Света побагровела и, выкатив глаза, завопила:
– Ты что, идиот?! Ты отдал четыреста восемьдесят евро за эту дрянь?!
– Не преувеличивай! Это не дрянь, а прекрасный прусский Шелом! Между прочим, в отличном состоянии!
– Как ты смел после этого припереться сюда?! Ты должен был сам утопиться в Шпрее вместе со своим Федором и Герасима на шею повесить! – с этими словами она схватила сапог и метнула им в Андрэ. Звякнув каблуком о Шелом, тот отскочил, Света кинулась с кулаками, но, больно ударившись о морду Валенрода, вскрикнула и, схватившись за руку, опустилась на диван.
– То, что ты алкоголик, кретин, придурок, я знаю! Но одного не могу понять! Как ты посмел? Ты же иждивенец! Здесь нет ничего твоего! Все куплено за счет моей матери! Ведь ты ни хрена не зарабатываешь, а только играешься в свое придурковатое искусство! Арт-проект?! В жопу твой арт-проект!
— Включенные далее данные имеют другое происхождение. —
theorem State.jobSettle_moves (s : State) (c : CalJob)
    (ha : [.cal, .oe, .lsu] ⊆ as)
    (hq : [.calJobs, .calRuns, .swaps, .spareNeeds, .links] ⊆ ps)
    (h : Moves as ps s0 s) : Moves as ps s0 (State.jobSettle s c) := by
  unfold State.jobSettle
  repeat' first
    | with_reducible assumption
    | with_reducible apply Moves.refl
    | with_reducible apply State.calEnd_moves
    | with_reducible apply State.restoreCodes_moves
    | with_reducible apply State.afterSpare_moves
    | with_reducible apply State.endCal_moves
    | with_reducible apply Moves.wr
    | with_reducible apply Moves.bump
    | with_reducible apply Moves.ite
    | (with_reducible apply Moves.inSub ha; decide)
    | (with_reducible apply Moves.inSub hq; decide)
    | with_reducible apply Moves.foldl
    | with_reducible intro _
    | (with_reducible apply List.Subset.trans ?_ ha; decide)
    | (with_reducible apply List.Subset.trans ?_ hq; decide)
    | split
    | dsimp only

theorem State.setDue_moves (s : State) (k : Nat) (g : Nat) (w : Nat)
    (ha : [.oe] ⊆ as)
    (h : Moves as ps s0 s) : Moves as ps s0 (State.setDue s k g w) := by
  unfold State.setDue
  repeat' first
    | with_reducible assumption
    | with_reducible apply Moves.refl
    | with_reducible apply Moves.orBit
    | with_reducible apply Moves.ite
    | (with_reducible apply Moves.inSub ha; decide)
    | with_reducible apply Moves.foldl
    | with_reducible intro _
    | (with_reducible apply List.Subset.trans ?_ ha; decide)
    | split
    | dsimp only

theorem execCalDue_moves (k : Nat) (j : Nat) (w : Nat) (why : Sys2Proof.CalWhy) (t : Nat) (s : State)
    (ha : [.tick, .cal, .oe] ⊆ as)
    (hq : [.calJobs, .calRuns, .links] ⊆ ps)
    (h : Moves as ps s0 s) : ResMoves as ps s0 (execCalDue k j w why t s) := by
  unfold execCalDue
  repeat' first
    | with_reducible assumption
    | with_reducible apply Moves.refl
    | with_reducible apply State.stamp_moves
    | with_reducible apply State.tryCal_moves
    | with_reducible apply State.setDue_moves
    | with_reducible apply Moves.ite
    | with_reducible apply ResMoves.next
    | with_reducible apply ResMoves.fault
    | with_reducible apply ResMoves.refused
    | with_reducible apply ResMoves.ite
    | (with_reducible apply Moves.inSub ha; decide)
    | (with_reducible apply Moves.inSub hq; decide)
    | with_reducible apply Moves.foldl
    | with_reducible intro _
    | (with_reducible apply List.Subset.trans ?_ ha; decide)
    | (with_reducible apply List.Subset.trans ?_ hq; decide)
    | split
    | dsimp only

theorem State.lockRing_moves (s : State) (k : Nat) (r : Nat) (code : Nat)
    (ha : [.oe] ⊆ as)
    (hq : [.ringErr] ⊆ ps)
    (h : Moves as ps s0 s) : Moves as ps s0 (State.lockRing s k r code) := by
  unfold State.lockRing
  repeat' first
    | with_reducible assumption
    | with_reducible apply Moves.refl
    | with_reducible apply Moves.wr
    | with_reducible apply Moves.ite
    | (with_reducible apply Moves.inSub ha; decide)
    | (with_reducible apply Moves.inSub hq; decide)
    | with_reducible apply Moves.foldl
    | with_reducible intro _
    | (with_reducible apply List.Subset.trans ?_ ha; decide)
    | (with_reducible apply List.Subset.trans ?_ hq; decide)
    | split
    | dsimp only
    | with_reducible apply Moves.set_ringErr

theorem execMislockRecoveryDone_moves (k : Nat) (r : Nat) (code : Nat) (t : Nat) (s : State)
    (ha : [.tick, .oe] ⊆ as)
    (hq : [.ringErr, .spareNeeds, .links] ⊆ ps)
    (h : Moves as ps s0 s) : ResMoves as ps s0 (execMislockRecoveryDone k r code t s) := by
  unfold execMislockRecoveryDone
  repeat' first
    | with_reducible assumption
    | with_reducible apply Moves.refl
    | with_reducible apply State.stamp_moves
    | with_reducible apply State.lockRing_moves
    | with_reducible apply State.setDue_moves
    | with_reducible apply State.laneReq_moves
    | with_reducible apply State.freeSpare_moves
    | with_reducible apply State.mark_moves
    | with_reducible apply Moves.wr
    | with_reducible apply Moves.ite
    | with_reducible apply ResMoves.next
    | with_reducible apply ResMoves.fault
    | with_reducible apply ResMoves.refused
    | with_reducible apply ResMoves.ite
    | (with_reducible apply Moves.inSub ha; decide)
    | (with_reducible apply Moves.inSub hq; decide)
    | with_reducible apply Moves.foldl
    | with_reducible intro _
    | (with_reducible apply List.Subset.trans ?_ ha; decide)
    | (with_reducible apply List.Subset.trans ?_ hq; decide)
    | split
    | dsimp only
    | with_reducible apply Moves.set_spareNeeds

theorem State.suspectRing_moves (s : State) (k : Nat) (r : Nat)
    (ha : [.cal, .oe, .lnk] ⊆ as)
    (hq : [.calJobs, .calRuns, .spareNeeds, .links] ⊆ ps)
    (h : Moves as ps s0 s) : Moves as ps s0 (State.suspectRing s k r) := by
  unfold State.suspectRing
  repeat' first
    | with_reducible assumption
    | with_reducible apply Moves.refl
    | with_reducible apply State.retireFibreLane_moves
    | with_reducible apply State.mark_moves
    | with_reducible apply State.laneReq_moves
    | with_reducible apply State.putSpare_moves
    | with_reducible apply State.needSpare_moves
    | with_reducible apply Moves.wrAll
    | with_reducible apply areas_cons
    | with_reducible apply areas_nil
    | with_reducible apply Moves.ite
    | (with_reducible apply Moves.inSub ha; decide)
    | (with_reducible apply Moves.inSub hq; decide)
    | with_reducible apply Moves.foldl
    | with_reducible intro _
    | (with_reducible apply List.Subset.trans ?_ ha; decide)
    | (with_reducible apply List.Subset.trans ?_ hq; decide)
    | split
    | dsimp only

theorem execUnitWithdrawn_moves (u : Nat) (t : Nat) (s : State)
    (ha : [.tick, .oe, .lsu] ⊆ as)
    (h : Moves as ps s0 s) : ResMoves as ps s0 (execUnitWithdrawn u t s) := by
  unfold execUnitWithdrawn
  repeat' first
    | with_reducible assumption
    | with_reducible apply Moves.refl
    | with_reducible apply State.stamp_moves
    | with_reducible apply State.covers_moves
    | with_reducible apply State.setUnit_moves
    | with_reducible apply State.darkUnit_moves
    | with_reducible apply Moves.wr
    | with_reducible apply Moves.ite
    | with_reducible apply ResMoves.next
    | with_reducible apply ResMoves.fault
    | with_reducible apply ResMoves.refused
    | with_reducible apply ResMoves.ite
    | (with_reducible apply Moves.inSub ha; decide)
    | with_reducible apply Moves.foldl
    | with_reducible intro _
    | (with_reducible apply List.Subset.trans ?_ ha; decide)
    | split
    | dsimp only

theorem State.proveUnit_moves (s : State) (u : Nat)
    (ha : [.pwr, .lsu] ⊆ as)
    (h : Moves as ps s0 s) : Moves as ps s0 (State.proveUnit s u) := by
  unfold State.proveUnit
  repeat' first
    | with_reducible assumption
    | with_reducible apply Moves.refl
    | with_reducible apply State.covers_moves
    | with_reducible apply State.setUnit_moves
    | with_reducible apply State.setBolt_moves
    | with_reducible apply Moves.wr
    | with_reducible apply Moves.ite
    | (with_reducible apply Moves.inSub ha; decide)
    | with_reducible apply Moves.each
    | with_reducible apply Moves.foldl
    | with_reducible intro _
    | (with_reducible apply List.Subset.trans ?_ ha; decide)
    | split
    | dsimp only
– Хватит!!! Достало!!! Не хочу больше быть мальчиком-двоечником, которого пинают по любому поводу две злые училки! Иди пинай своих студентов! А я тебе не школьник! Я художник! А это вам мой манифест! Не желаю больше сидеть под вашим каблуком! Считай, вместо ваших каблуков я купил свой каблук! Большой! Золотой! На всю голову каблук! И я его никогда не сниму! Слышишь?! Никогда!!! Назло вам всем, никогда!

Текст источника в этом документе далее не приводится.